Waarneming: perceptie

  • Begrijpen, interpreteren, resultaat
  • Cognitieve psychologie
  • De organisatie van de gewaarwording, de interpretatie van de gewaarwording, het begrijpen van de gewaarwording.
  • Wat we waarnemen is meer dan wat fysisch aangeboden wordt.
  • Interpretatie is snel en onbewust.

Waarneming en gewaarwording zijn de uiteinden van een continuüm.

 

Visuele agnosie:

  • Het niet kennen of herkennen van visuele gezichten en voorwerpen ook al zijn de gewaarwordingen in orde. Belang van interpretatie en organisatie van perceptuele informatie!

Hemineglect:

  • Beschadiging van de pariëtale cortex.
  • Negeren van 1 van de visuele velden. Het niet zien dat er iets ontbreekt. Belang
  • van aandacht en aanvulling!

3 redenen waarom waarneming meer omvat dan alleen het passief registreren van gewaarwordingen:

  • Het inkomend signaal is onvolledig: oogbeweging (hersenen nemen geen info op bij oogbeweging), knipperen, parafoveale waarneming
  • 2D omzetten in 3D: We moeten diepte waarnemen op basis van 2D beelden. Dit gebeurd door volgende mechanismen; binoculaire dispariteit, monoculaire aanwijzingen (grootte,textuur,perspectief,interpositie), bewegingsparallax (dichte objecten bewegen sneller), verre objecten wazig. 2D omzetten in 3D kan leiden tot een illusie (maanillusie).
  • Het inkomend signaal veranderd voortdurend: Ons systeem streeft naar perceptuele constanties (we zien voorwerpen in de buitenwereld als onveranderd ookal veranderd het beeld op ons netvlies door afstand, gezichtshoek, belichting,...) We spreken over vormconstantie, helderheidconstantie, grootteconstantie.

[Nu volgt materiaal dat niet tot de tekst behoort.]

/-! Configuration. -/

def inEn (io : Io) (n : Nat) : Bool := io.flag (Reg.GNT.IN_CFG n) 31
def inUseOf (io : Io) (n : Nat) : Nat := io.fld (Reg.GNT.IN_CFG n) 30 29
def inTp (io : Io) (n : Nat) : Bool := io.flag (Reg.GNT.IN_CFG n) 28
def inSf1 (io : Io) (n : Nat) : Bool := io.flag (Reg.GNT.IN_CFG n) 26
/-- The even input of a pair that n belongs to. -/
def inPair (io : Io) (n : Nat) : Option Nat := if io.flag (Reg.GNT.IN_CFG (n - n % 2)) 27 then some (n - n % 2) else none
def inActs (io : Io) (n p : Nat) : Bool := io.flag (Reg.GNT.IN_MASK n) p
def pairEn (io : Io) (p : Nat) : Bool := io.flag (Reg.GNT.OUT_CFG p) 31
def dispEn (io : Io) (d : Nat) : Bool := io.flag (Reg.GNT.DISP_CFG d) 31
def dispPair (io : Io) (d : Nat) : Nat := io.fld (Reg.GNT.DISP_CFG d) 30 26
/-- R521. -/
def dispPeriod (io : Io) (d : Nat) : Nat := io.fld (Reg.GNT.DISP_CFG d) 3 0 * ms
/-- The enabled dispensers mapped to a pair. -/
def pairDisps (io : Io) (p : Nat) : List Nat := (List.range 256).filter fun d => dispEn io d && dispPair io d == p
/-- The enabled pairs in a mask. -/
def maskPairs (io : Io) (a : Nat) : List Nat := (List.range 32).filter fun p => io.flag a p && pairEn io p

def PState.live (s : PState) : Bool := s == .on || s == .stopping

/-! The states of a pair (R516). -/

/-- A pair enters a state: PAIR_STATE, and what leaving ON and STOPPING ends. -/
def pairGo (p : Nat) (new : PState) (t : GntSt × Io) : GntSt × Io :=
  let x := pairOf t.1 p
  if x.st = new then t
  else
    let opens := x.st.live && !new.live
    let g1 := t.1.putPair p { x with
      st := new, openAt := if opens then t.2.now else x.openAt,
      stop := if new = .stopping then x.stop else none, mA := if new.live then x.mA else 0 }
    let g2 := if opens then (pairDisps t.2 p).foldl (fun (g : GntSt) d => g.putDisp d { gDispOf g d with armed := false }) g1 else g1
    let io1 := q9Rec (if new = .faulted then 0xC else 4) (9 * 2 ^ 48 + p * 2 ^ 43 + new.code * 2 ^ 40 + x.st.code * 2 ^ 37) t.2
    (g2, if new = .faulted then gEvt 3 io1 else io1)

/-- Whole amperes of a current. -/
def ampere (mA : Int) : Nat := satU 16 (odiv mA.natAbs 1000).toNat

/-- A TRIP record. Assumption log: 144 (DEDUCED). -/
def tripRec (p fn cause src : Nat) (i : Int) (io : Io) : Io :=
  (gEvt 0 (q9Rec 0xC (8 * 2 ^ 48 + p * 2 ^ 43 + fn * 2 ^ 40 + cause * 2 ^ 24 + src % 256 * 2 ^ 16 + ampere i) io)).count Reg.GNT.TRIP_CNT

/-- The end of a safe stop: 0 current, 1 T_STOP, 2 a trip; in whole ms since t0. -/
def sf1End (p how : Nat) (t : GntSt × Io) : GntSt × Io :=
  match (pairOf t.1 p).stop with
  | some s =>
    (t.1, gEvt 1 (q9Rec 4 (0xC * 2 ^ 48 + p * 2 ^ 43 + 2 ^ 42 + how * 2 ^ 40 + satU 32 (odiv ((t.2.now - s.t0 : Nat) : Int) ms).toNat) t.2))
  | none => t

/-- R524: the envelopes of a safe stop that begins now. T_STOP is the least of the mapped dispensers' profiles. Assumption log: 147 (DEDUCED). -/
def stopOf (p : Nat) (t : GntSt × Io) : Stop :=
  let io := t.2
  let ds := (pairDisps io p).map fun d =>
    let e := io.fld (Reg.GNT.DISP_CFG d) 18 16
    ((⟨d, ((gDispOf t.1 d).last.elim 0 fun l => l.2.natAbs), io.fld (Reg.GNT.ENV0 e) 31 16, io.fld (Reg.GNT.ENV0 e) 15 8,
      io.fld (Reg.GNT.ENV1 e) 15 0, 0⟩ : StopD), io.fld (Reg.GNT.ENV1 e) 31 16)
  ⟨io.now, (ds.map Prod.snd).foldl (fun (a : Nat) x => if a = 0 then x else min a x) 0, ds.map Prod.fst⟩

/-- R516, R518, R526: a demand on a pair. `sf1`: its reaction is SF1. Assumption log: 144 (DEDUCED). -/
def tripPair (fn cause src : Nat) (i : Int) (sf1 : Bool) (p : Nat) (t : GntSt × Io) : GntSt × Io :=
  let x := pairOf t.1 p
  if t.1.halted || x.st == .locked || x.st == .faulted || (sf1 && x.st == .stopping) then t
  else
    let io1 := tripRec p fn cause src i t.2
    if sf1 && x.st == .on then
      let s := stopOf p t
      let u := pairGo p .stopping (t.1.putPair p { x with cause := cause, stop := some s }, io1)
      (u.1, gEvt 1 (q9Rec 4 (0xC * 2 ^ 48 + p * 2 ^ 43 + s.tStop) u.2))
    else pairGo p .locked (sf1End p 2 (t.1.putPair p { x with cause := cause }, io1))

/-- A demand on the enabled pairs of a mask. -/
def tripMask (mask fn cause src : Nat) (sf1 : Bool) (t : GntSt × Io) : GntSt × Io :=
  (maskPairs t.2 mask).foldl (fun (u : GntSt × Io) p => tripPair fn cause src 0 sf1 p u) t

/-- R513: a pair whose switch fails. Assumption log: 144 (DEDUCED). -/
def switchFault (p : Nat) (t : GntSt × Io) : GntSt × Io :=
  let x := pairOf t.1 p
  if t.1.halted || x.st == .faulted then t
  else
    let io1 := if x.st.live then tripRec p 6 0x10 0 0 t.2 else t.2
    pairGo p .faulted (sf1End p 2 (t.1.putPair p { x with cause := 0x10 }, io1))

/-! Inputs (R504 to R510). -/

/-- R510: the die opens an input's pairs itself. Assumption log: 149 (DEDUCED). -/
def dieOpens (n : Nat) (t : GntSt × Io) : GntSt × Io :=
  if inUseOf t.2 n == 0 && !inSf1 t.2 n then
    let m := (t.2.reg (Reg.GNT.IN_MASK n)).toNat
    ({ t.1 with die := Nat.land t.1.die (0xFFFFFFFF - m), dieSf2 := Nat.lor t.1.dieSf2 m }, t.2)
  else t

/-- R508: an input fault is set, which is a demand. -/
def inFault (n cause : Nat) (t : GntSt × Io) : GntSt × Io :=
  let x := inpOf t.1 n
  if x.fault ≠ 0 then t
  else
    let g1 := t.1.putInp n { x with fault := cause, passes := 0, acked := false }
    let e := n - n % 2
    let g2 := g1.putInp e { inpOf g1 e with together := 0 }
    let u := dieOpens n (g2, gEvt 2 (q9Rec 8 (0xA * 2 ^ 48 + n * 2 ^ 43 + 2 ^ 42 + cause) t.2))
    tripMask (Reg.GNT.IN_MASK n) 6 cause n false u

/-- R509 without the acknowledgement. Where no pulse is sent to the input, no pulse is asked of it. -/
def faultDone (g : GntSt) (io : Io) (n : Nat) : Bool :=
  let x := inpOf g n
  (!inTp io n || decide (2 ≤ x.passes)) && (match inPair io n with
    | some e => (inpOf g e).together == 2
    | none => true)

/-- R509: the fault of an input clears when nothing more is asked. -/
def faultClear (n : Nat) (t : GntSt × Io) : GntSt × Io :=
  let x := inpOf t.1 n
  if x.fault != 0 && x.acked && faultDone t.1 t.2 n then
    (t.1.putInp n { x with fault := 0, acked := false }, q9Rec 8 (0xA * 2 ^ 48 + n * 2 ^ 43 + x.fault) t.2)
  else t

/-- The two inputs of a pair move on under R509. -/
def pairStep (n : Nat) (t : GntSt × Io) : GntSt × Io :=
  match inPair t.2 n with
  | some e =>
    let a := inpOf t.1 e
    let b := inpOf t.1 (e + 1)
    let s := if a.together = 0 && a.dem && b.dem then 1
      else if a.together = 1 && !a.dem && !b.dem && !a.low && !b.low then 2 else a.together
    (t.1.putInp e { a with together := s }, t.2)
  | none => t

/-- R504, R506, R510, R518: a filtered input reads 0. A feedback input demands nothing. -/
def inputDemand (n : Nat) (t : GntSt × Io) : GntSt × Io :=
  let x := inpOf t.1 n
  if t.1.halted || !inEn t.2 n || decide (32 ≤ n) || x.low then t
  else if inUseOf t.2 n = 1 then (t.1.putInp n { x with low := true }, t.2)
  else
    let g1 := t.1.putInp n { x with low := true, dem := true }
    let g2 := match inPair t.2 n with
      | some e =>
        let other := inpOf g1 (if n = e then e + 1 else e)
        g1.putInp e { inpOf g1 e with alone := if other.dem then none else some ((inpOf g1 e).alone.getD t.2.now) }
      | none => g1
    let u := dieOpens n (pairStep n (g2, t.2))
    let imd := inUseOf t.2 n == 2
    tripMask (Reg.GNT.IN_MASK n) (if imd then 3 else if inSf1 t.2 n then 1 else 2) (if imd then 6 else 1) n (inSf1 t.2 n) u

/-- R509: an input closes again. -/
def inputClosed (n : Nat) (t : GntSt × Io) : GntSt × Io :=
  let x := inpOf t.1 n
  if t.1.halted || !inEn t.2 n || decide (32 ≤ n) || !x.low then t
  else faultClear n (pairStep n (t.1.putInp n { x with low := false, dem := false }, t.2))

/-- R507: a glitch on an input that closes again before a demand. -/
def inputGlitch (n : Nat) (t : GntSt × Io) : GntSt × Io :=
  let x := inpOf t.1 n
  if t.1.halted || !inEn t.2 n || inUseOf t.2 n == 1 || decide (32 ≤ n) || x.low then t
  else
    let now := t.2.now
    let g := (x.glitch.filter fun a => decide (now < a + t.2.fld (Reg.GNT.IN_CFG n) 7 0 * ms)) ++ [now]
    if 3 ≤ g.length then inFault n 5 (t.1.putInp n { x with glitch := [] }, t.2) else (t.1.putInp n { x with glitch := g }, t.2)

/-- R505: a test pulse of input n ends. `held`: the input still reads 1; `crossed`: the inputs that read 0 throughout the pulse
and 1 on either side. Assumption log: 150 (DEDUCED). -/
def testPulse (n : Nat) (held : Bool) (crossed : List Nat) (t : GntSt × Io) : GntSt × Io :=
  let x := inpOf t.1 n
  if t.1.halted || !inEn t.2 n || !inTp t.2 n || decide (32 ≤ n) then t
  else
    let u : GntSt × Io := if x.low then (t.1.putInp n { x with passes := 0 }, t.2)
      else if held then inFault n 2 (t.1, t.2.count Reg.GNT.TP_FAIL_CNT)
      else (t.1.putInp n { x with passes := x.passes + 1 }, t.2)
    let hit := crossed.filter fun k => k != n && decide (k < 32) && inEn t.2 k && !(inpOf t.1 k).low
    let v := hit.foldl (fun (w : GntSt × Io) k => inFault k 3 w) u
    faultClear n (if hit.isEmpty then v else inFault n 3 v)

Om constanties te begrijpen maken we gebruik van:

  • proximale simulus: beeld op netvlies veranderd continu. Beelden op netvlies.
  • distale stimulus: voorwerp in de buitenwereld blijft hetzelfde. Objecten in de wereld.

Waarneming is een heuristisch interpretatie proces:

We construeren de meest aannemelijke distale stimulus op basis van proximale stimulus (intelligente beslissing).

Meer aannemelijk dat de mens wegloopt dan dat hij krimpt.

 

Het belang van illusies:

  • Visuele waarnemingen zijn snel en meestal correct. 
  • Wanneer er een fout optreedt/verkeerde perceptie (waarneming) leidt dit tot een visuele illusie.
  • Visuele illusies vertellen ons iets over de verschillende stappen van waarneming. Opsplitsing van visuele illusies: op niveau van stimulus, op niveau van receptoren en op niveau van hersenen.

Illusie op niveau van stimulus: bv. breking van voorwerp in water

Illusie op niveau van receptor: bv. Raster van Herman (door laterale inhibitie)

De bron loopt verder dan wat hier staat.